Sunday, 20 April 2008

Crowdsourcing metadata cleaning?

If you're interested in another perspective on dealing with user-generated tags or metadata, this blog post from, Fingerprinting and Metadata Progress Report talks about how they're trying to create 'order from chaos':
So far our fingerprint server identified 23 million unique tracks, from the 650 million fingerprint requests you’ve thrown at it. Who knows how many unique tracks there are out there.. We have a couple of hundred million tracks based on spelling alone – but not all of them are spelt correctly.

They have some interesting issues to deal with in cleaning up their (i.e. your data, if you're a user) data, especially when 'the most popular spelling is not necessarily the correct one'. And what about bands that change their name (but are essentially the same band) or line-up (are they still the same band?) - when do you decide to create a new identifier?

They're letting users who are logged in vote on potential corrections to an artist name, effectively testing crowdsourcing metadata corrections as well as the original data creation process. This model could work for museums - depending on the collection, some museums already get a lot of corrections when parts of their collections are published online. What would happen if we made that process transparent?


  1. Sounds pretty good, the work they're doing.

    I can't help feeling that people generally care much more about music than museum objects (and are thus more likely to want to participate in such a project), however I think we can probably use some aspects of this kind of work.

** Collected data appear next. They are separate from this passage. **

@[simp] theorem raiseInput_frame (s : State) (i : InputId) (x : Bool) :
    (raiseInput s i x).pending = s.pending ∧ (raiseInput s i x).phase = s.phase ∧ (raiseInput s i x).now = s.now ∧
    (raiseInput s i x).straps = s.straps ∧ (raiseInput s i x).tables = s.tables ∧ (raiseInput s i x).resp = s.resp ∧
    (raiseInput s i x).sources = s.sources ∧ (raiseInput s i x).est = s.est := by
  simp only [raiseInput]
  repeat' split
  all_goals simp

/-! ## Leg Controller -/

@[simp] theorem relatch_frame (s : State) :
    (relatch s).pending = s.pending ∧ (relatch s).phase = s.phase ∧ (relatch s).now = s.now ∧
    (relatch s).straps = s.straps ∧ (relatch s).tables = s.tables ∧ (relatch s).resp = s.resp ∧
    (relatch s).sources = s.sources ∧ (relatch s).est = s.est ∧ (relatch s).trip = s.trip ∧ (relatch s).lim = s.lim ∧
    (relatch s).portA = s.portA ∧ (relatch s).portB = s.portB := by
  simp [relatch]

@[simp] theorem creepEntry_frame (s : State) :
    (creepEntry s).pending = s.pending ∧ (creepEntry s).phase = s.phase ∧ (creepEntry s).now = s.now ∧
    (creepEntry s).straps = s.straps ∧ (creepEntry s).tables = s.tables ∧ (creepEntry s).resp = s.resp ∧
    (creepEntry s).sources = s.sources ∧ (creepEntry s).est = s.est := by
  simp only [creepEntry]
  repeat' split
  all_goals simp

@[simp] theorem testCreep_frame (s : State) :
    (testCreep s).pending = s.pending ∧ (testCreep s).phase = s.phase ∧ (testCreep s).now = s.now ∧
    (testCreep s).straps = s.straps ∧ (testCreep s).tables = s.tables ∧ (testCreep s).resp = s.resp ∧
    (testCreep s).sources = s.sources ∧ (testCreep s).est = s.est := by
  simp only [testCreep]
  repeat' split
  all_goals simp

@[simp] theorem testPassages_frame (s : State) :
    (testPassages s).pending = s.pending ∧ (testPassages s).phase = s.phase ∧ (testPassages s).now = s.now ∧
    (testPassages s).straps = s.straps ∧ (testPassages s).tables = s.tables ∧ (testPassages s).resp = s.resp ∧
    (testPassages s).sources = s.sources ∧ (testPassages s).est = s.est := by
  simp only [testPassages]
  repeat' split
  all_goals simp

@[simp] theorem testBrakesOpen_frame (s : State) :
    (testBrakesOpen s).pending = s.pending ∧ (testBrakesOpen s).phase = s.phase ∧ (testBrakesOpen s).now = s.now ∧
    (testBrakesOpen s).straps = s.straps ∧ (testBrakesOpen s).tables = s.tables ∧ (testBrakesOpen s).resp = s.resp ∧
    (testBrakesOpen s).sources = s.sources ∧ (testBrakesOpen s).est = s.est := by
  simp only [testBrakesOpen]
  repeat' split
  all_goals simp

@[simp] theorem departureReport_frame (s : State) (d : LastDemand) :
    (departureReport s d).pending = s.pending ∧ (departureReport s d).phase = s.phase ∧ (departureReport s d).now = s.now ∧
    (departureReport s d).straps = s.straps ∧ (departureReport s d).tables = s.tables ∧
    (departureReport s d).resp = s.resp ∧ (departureReport s d).sources = s.sources ∧ (departureReport s d).est = s.est := by
  simp only [departureReport]
  repeat' split
  all_goals simp

@[simp] theorem setPermit_frame (s : State) (c : Car) (x : Bool) :
    (setPermit s c x).pending = s.pending ∧ (setPermit s c x).phase = s.phase ∧ (setPermit s c x).now = s.now ∧
    (setPermit s c x).straps = s.straps ∧ (setPermit s c x).tables = s.tables ∧ (setPermit s c x).resp = s.resp ∧
    (setPermit s c x).sources = s.sources ∧ (setPermit s c x).est = s.est ∧ (setPermit s c x).env = s.env ∧
    (setPermit s c x).trip = s.trip ∧ (setPermit s c x).lim = s.lim ∧ (setPermit s c x).portA = s.portA ∧
    (setPermit s c x).portB = s.portB := by
  cases c <;> simp [setPermit]

@[simp] theorem setMismatch_frame (s : State) (c : Car) (x : Bool) :
    (setMismatch s c x).pending = s.pending ∧ (setMismatch s c x).phase = s.phase ∧ (setMismatch s c x).now = s.now ∧
    (setMismatch s c x).straps = s.straps ∧ (setMismatch s c x).tables = s.tables ∧ (setMismatch s c x).resp = s.resp ∧
    (setMismatch s c x).sources = s.sources ∧ (setMismatch s c x).est = s.est ∧ (setMismatch s c x).env = s.env ∧
    (setMismatch s c x).trip = s.trip ∧ (setMismatch s c x).lim = s.lim ∧ (setMismatch s c x).portA = s.portA ∧
    (setMismatch s c x).portB = s.portB := by
  cases c <;> simp [setMismatch]

@[simp] theorem evaluatePermit_frame (s : State) (c : Car) :
    (evaluatePermit s c).pending = s.pending ∧ (evaluatePermit s c).phase = s.phase ∧ (evaluatePermit s c).now = s.now ∧
    (evaluatePermit s c).straps = s.straps ∧ (evaluatePermit s c).tables = s.tables ∧ (evaluatePermit s c).resp = s.resp ∧
    (evaluatePermit s c).sources = s.sources ∧ (evaluatePermit s c).est = s.est := by
  simp only [evaluatePermit]
  repeat' split
  all_goals simp

@[simp] theorem evaluatePermits_frame (s : State) :
    (evaluatePermits s).pending = s.pending ∧ (evaluatePermits s).phase = s.phase ∧ (evaluatePermits s).now = s.now ∧
    (evaluatePermits s).straps = s.straps ∧ (evaluatePermits s).tables = s.tables ∧ (evaluatePermits s).resp = s.resp ∧
    (evaluatePermits s).sources = s.sources ∧ (evaluatePermits s).est = s.est := by
  simp [evaluatePermits]

@[simp] theorem writeStop_frame (s : State) (r : StopRecord) :
    (writeStop s r).pending = s.pending ∧ (writeStop s r).phase = s.phase ∧ (writeStop s r).now = s.now ∧
    (writeStop s r).straps = s.straps ∧ (writeStop s r).tables = s.tables ∧ (writeStop s r).resp = s.resp ∧
    (writeStop s r).sources = s.sources ∧ (writeStop s r).est = s.est ∧ (writeStop s r).env = s.env ∧
    (writeStop s r).trip = s.trip ∧ (writeStop s r).lim = s.lim ∧ (writeStop s r).portA = s.portA ∧
    (writeStop s r).portB = s.portB := by
  simp [writeStop]

@[simp] theorem halt_frame (s : State) :
    (halt s).pending = s.pending ∧ (halt s).phase = s.phase ∧ (halt s).now = s.now ∧ (halt s).straps = s.straps ∧
    (halt s).tables = s.tables ∧ (halt s).resp = s.resp ∧ (halt s).sources = s.sources ∧ (halt s).est = s.est := by
  simp [halt]

@[simp] theorem endStop_frame (s : State) (o : StopOutcome) :
    (endStop s o).pending = s.pending ∧ (endStop s o).phase = s.phase ∧ (endStop s o).now = s.now ∧
    (endStop s o).straps = s.straps ∧ (endStop s o).tables = s.tables ∧ (endStop s o).resp = s.resp ∧
    (endStop s o).sources = s.sources ∧ (endStop s o).est = s.est := by
  simp [endStop]

@[simp] theorem takeStationary_frame (s : State) :
    (takeStationary s).pending = s.pending ∧ (takeStationary s).phase = s.phase ∧ (takeStationary s).now = s.now ∧
    (takeStationary s).straps = s.straps ∧ (takeStationary s).tables = s.tables ∧ (takeStationary s).resp = s.resp ∧
    (takeStationary s).sources = s.sources ∧ (takeStationary s).est = s.est := by
  simp only [takeStationary]
  repeat' split
  all_goals simp

@[simp] theorem legUpdate_frame (s : State) (u : Update) :
    (legUpdate s u).pending = s.pending ∧ (legUpdate s u).phase = s.phase ∧ (legUpdate s u).now = s.now ∧
    (legUpdate s u).straps = s.straps ∧ (legUpdate s u).tables = s.tables ∧ (legUpdate s u).resp = s.resp ∧
    (legUpdate s u).sources = s.sources ∧ (legUpdate s u).est = s.est := by
  simp only [legUpdate]
  repeat' split
  all_goals simp

@[simp] theorem positionUpdate_frame (s : State) (u : Update) :
    (positionUpdate s u).pending = s.pending ∧ (positionUpdate s u).phase = s.phase ∧ (positionUpdate s u).now = s.now ∧
    (positionUpdate s u).straps = s.straps ∧ (positionUpdate s u).tables = s.tables ∧ (positionUpdate s u).resp = s.resp ∧
    (positionUpdate s u).sources = s.sources ∧ (positionUpdate s u).est = s.est := by
  simp only [positionUpdate]
  repeat' split
  all_goals simp

@[simp] theorem armLeg_frame (s : State) (d : Dir) (p : Place) :
    (armLeg s d p).pending = s.pending ∧ (armLeg s d p).phase = s.phase ∧ (armLeg s d p).now = s.now ∧
    (armLeg s d p).straps = s.straps ∧ (armLeg s d p).tables = s.tables ∧ (armLeg s d p).resp = s.resp ∧
    (armLeg s d p).sources = s.sources ∧ (armLeg s d p).est = s.est := by
  simp [armLeg]

/-! ## Position Estimator -/

@[simp] theorem encoderBaseline_frame (s : State) (c : BitVec 24) (t : BitVec 16) :
    (encoderBaseline s c t).pending = s.pending ∧ (encoderBaseline s c t).phase = s.phase ∧
    (encoderBaseline s c t).now = s.now ∧ (encoderBaseline s c t).straps = s.straps ∧
    (encoderBaseline s c t).tables = s.tables ∧ (encoderBaseline s c t).resp = s.resp ∧
    (encoderBaseline s c t).sources = s.sources ∧ (encoderBaseline s c t).env = s.env ∧
    (encoderBaseline s c t).leg = s.leg ∧ (encoderBaseline s c t).trip = s.trip ∧ (encoderBaseline s c t).lim = s.lim ∧
    (encoderBaseline s c t).portA = s.portA ∧ (encoderBaseline s c t).portB = s.portB := by
  simp [encoderBaseline]

@[simp] theorem encoderSample_frame (s : State) (p : List Byte) :
    (encoderSample s p).pending = s.pending ∧ (encoderSample s p).phase = s.phase ∧ (encoderSample s p).now = s.now ∧
    (encoderSample s p).straps = s.straps ∧ (encoderSample s p).tables = s.tables ∧ (encoderSample s p).resp = s.resp ∧
    (encoderSample s p).sources = s.sources := by
  simp only [encoderSample]
  repeat' split
  all_goals simp

@[simp] theorem encoderSubstitute_frame (s : State) (n : Nat) :
    (encoderSubstitute s n).pending = s.pending ∧ (encoderSubstitute s n).phase = s.phase ∧
    (encoderSubstitute s n).now = s.now ∧ (encoderSubstitute s n).straps = s.straps ∧
    (encoderSubstitute s n).tables = s.tables ∧ (encoderSubstitute s n).resp = s.resp ∧
    (encoderSubstitute s n).sources = s.sources := by
  simp [encoderSubstitute]

@[simp] theorem carAReport_frame (s : State) (c : Nat) :
    (carAReport s c).pending = s.pending ∧ (carAReport s c).phase = s.phase ∧ (carAReport s c).now = s.now ∧
    (carAReport s c).straps = s.straps ∧ (carAReport s c).tables = s.tables ∧ (carAReport s c).resp = s.resp ∧
    (carAReport s c).sources = s.sources := by
  simp only [carAReport]
  repeat' split
  all_goals simp

@[simp] theorem carBReport_frame (s : State) (c : Nat) :
    (carBReport s c).pending = s.pending ∧ (carBReport s c).phase = s.phase ∧ (carBReport s c).now = s.now ∧
    (carBReport s c).straps = s.straps ∧ (carBReport s c).tables = s.tables ∧ (carBReport s c).resp = s.resp ∧
    (carBReport s c).sources = s.sources := by
  simp only [carBReport]
  repeat' split
  all_goals simp

@[simp] theorem carSample_frame (s : State) (c : Car) (p : List Byte) :
    (carSample s c p).pending = s.pending ∧ (carSample s c p).phase = s.phase ∧ (carSample s c p).now = s.now ∧
    (carSample s c p).straps = s.straps ∧ (carSample s c p).tables = s.tables ∧ (carSample s c p).resp = s.resp ∧
    (carSample s c p).sources = s.sources := by
  simp only [carSample]
  repeat' split
  all_goals simp

@[simp] theorem markAged_frame (s : State) (c : Car) :
    (markAged s c).pending = s.pending ∧ (markAged s c).phase = s.phase ∧ (markAged s c).now = s.now ∧
    (markAged s c).straps = s.straps ∧ (markAged s c).tables = s.tables ∧ (markAged s c).resp = s.resp ∧
    (markAged s c).sources = s.sources ∧ (markAged s c).env = s.env ∧ (markAged s c).leg = s.leg ∧
    (markAged s c).trip = s.trip ∧ (markAged s c).lim = s.lim ∧ (markAged s c).portA = s.portA ∧
    (markAged s c).portB = s.portB := by
  cases c <;> simp [markAged]

@[simp] theorem refreshDegraded_frame (s : State) :
    (refreshDegraded s).pending = s.pending ∧ (refreshDegraded s).phase = s.phase ∧ (refreshDegraded s).now = s.now ∧
    (refreshDegraded s).straps = s.straps ∧ (refreshDegraded s).tables = s.tables ∧ (refreshDegraded s).resp = s.resp ∧
    (refreshDegraded s).sources = s.sources := by
  simp only [refreshDegraded]
  repeat' split
  all_goals simp

@[simp] theorem activateEstimator_frame (s : State) (old : LineConstants) :
    (activateEstimator s old).pending = s.pending ∧ (activateEstimator s old).phase = s.phase ∧
    (activateEstimator s old).now = s.now ∧ (activateEstimator s old).straps = s.straps ∧
    (activateEstimator s old).tables = s.tables ∧ (activateEstimator s old).resp = s.resp ∧
    (activateEstimator s old).sources = s.sources := by
  simp [activateEstimator]

/-! ## Source Tracker -/

@[simp] theorem consoleDemand_frame (s : State) (f : RxFrame) :
    (consoleDemand s f).pending = s.pending ∧ (consoleDemand s f).phase = s.phase ∧ (consoleDemand s f).now = s.now ∧
    (consoleDemand s f).straps = s.straps ∧ (consoleDemand s f).tables = s.tables ∧ (consoleDemand s f).resp = s.resp ∧
    (consoleDemand s f).sources = s.sources ∧ (consoleDemand s f).est = s.est := by
  simp [consoleDemand]

@[simp] theorem deliver_frame (s : State) (r : Role) (f : RxFrame) :
    (deliver s r f).pending = s.pending ∧ (deliver s r f).phase = s.phase ∧ (deliver s r f).now = s.now ∧
    (deliver s r f).straps = s.straps ∧ (deliver s r f).tables = s.tables ∧ (deliver s r f).resp = s.resp ∧
    (deliver s r f).sources = s.sources := by
  cases r <;> simp [deliver]

@[simp] theorem setRecord_frame (s : State) (i : Fin 16) (r : SourceRecord) :
    (setRecord s i r).pending = s.pending ∧ (setRecord s i r).phase = s.phase ∧ (setRecord s i r).now = s.now ∧
    (setRecord s i r).straps = s.straps ∧ (setRecord s i r).tables = s.tables ∧ (setRecord s i r).resp = s.resp ∧
    (setRecord s i r).est = s.est ∧ (setRecord s i r).env = s.env ∧ (setRecord s i r).leg = s.leg ∧
    (setRecord s i r).trip = s.trip ∧ (setRecord s i r).lim = s.lim ∧ (setRecord s i r).portA = s.portA ∧
    (setRecord s i r).portB = s.portB := by
  simp [setRecord]

@[simp] theorem syncChanged_frame (s : State) (r : Role) (x : SyncState) :
    (syncChanged s r x).pending = s.pending ∧ (syncChanged s r x).phase = s.phase ∧ (syncChanged s r x).now = s.now ∧
    (syncChanged s r x).straps = s.straps ∧ (syncChanged s r x).tables = s.tables ∧ (syncChanged s r x).resp = s.resp ∧
    (syncChanged s r x).sources = s.sources := by
  simp only [syncChanged]
  repeat' split
  all_goals simp

@[simp] theorem updateRecord_frame (s : State) (i : Fin 16) (r : SourceRecord) (c : SourceCause) :
    (updateRecord s i r c).pending = s.pending ∧ (updateRecord s i r c).phase = s.phase ∧
    (updateRecord s i r c).now = s.now ∧ (updateRecord s i r c).straps = s.straps ∧
    (updateRecord s i r c).tables = s.tables ∧ (updateRecord s i r c).resp = s.resp := by
  simp only [updateRecord]
  repeat' split
  all_goals simp

@[simp] theorem malformed_frame (s : State) (i : Fin 16) :
    (malformed s i).pending = s.pending ∧ (malformed s i).phase = s.phase ∧ (malformed s i).now = s.now ∧
    (malformed s i).straps = s.straps ∧ (malformed s i).tables = s.tables ∧ (malformed s i).resp = s.resp ∧
    (malformed s i).est = s.est ∧ (malformed s i).env = s.env ∧ (malformed s i).leg = s.leg ∧
    (malformed s i).trip = s.trip ∧ (malformed s i).lim = s.lim ∧ (malformed s i).portA = s.portA ∧
    (malformed s i).portB = s.portB := by
  simp [malformed]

  2. The thing is, most people aren't setting out to 'participate in a metadata cleaning project', they're just voting on the correct artist name, or organising their iTunes, or whatever.

    Yeah, the user base is different and much bigger, but there are still lots of people organising, annotating and labelling museum objects - students, researchers, curators, collectors.

    If we could somehow capture the knowledge created when people use or interact with our objects, we'd end up with much better metadata. In reality, there are lots of issues to resolve but it's an interesting model.

  3. I agree, it could really work...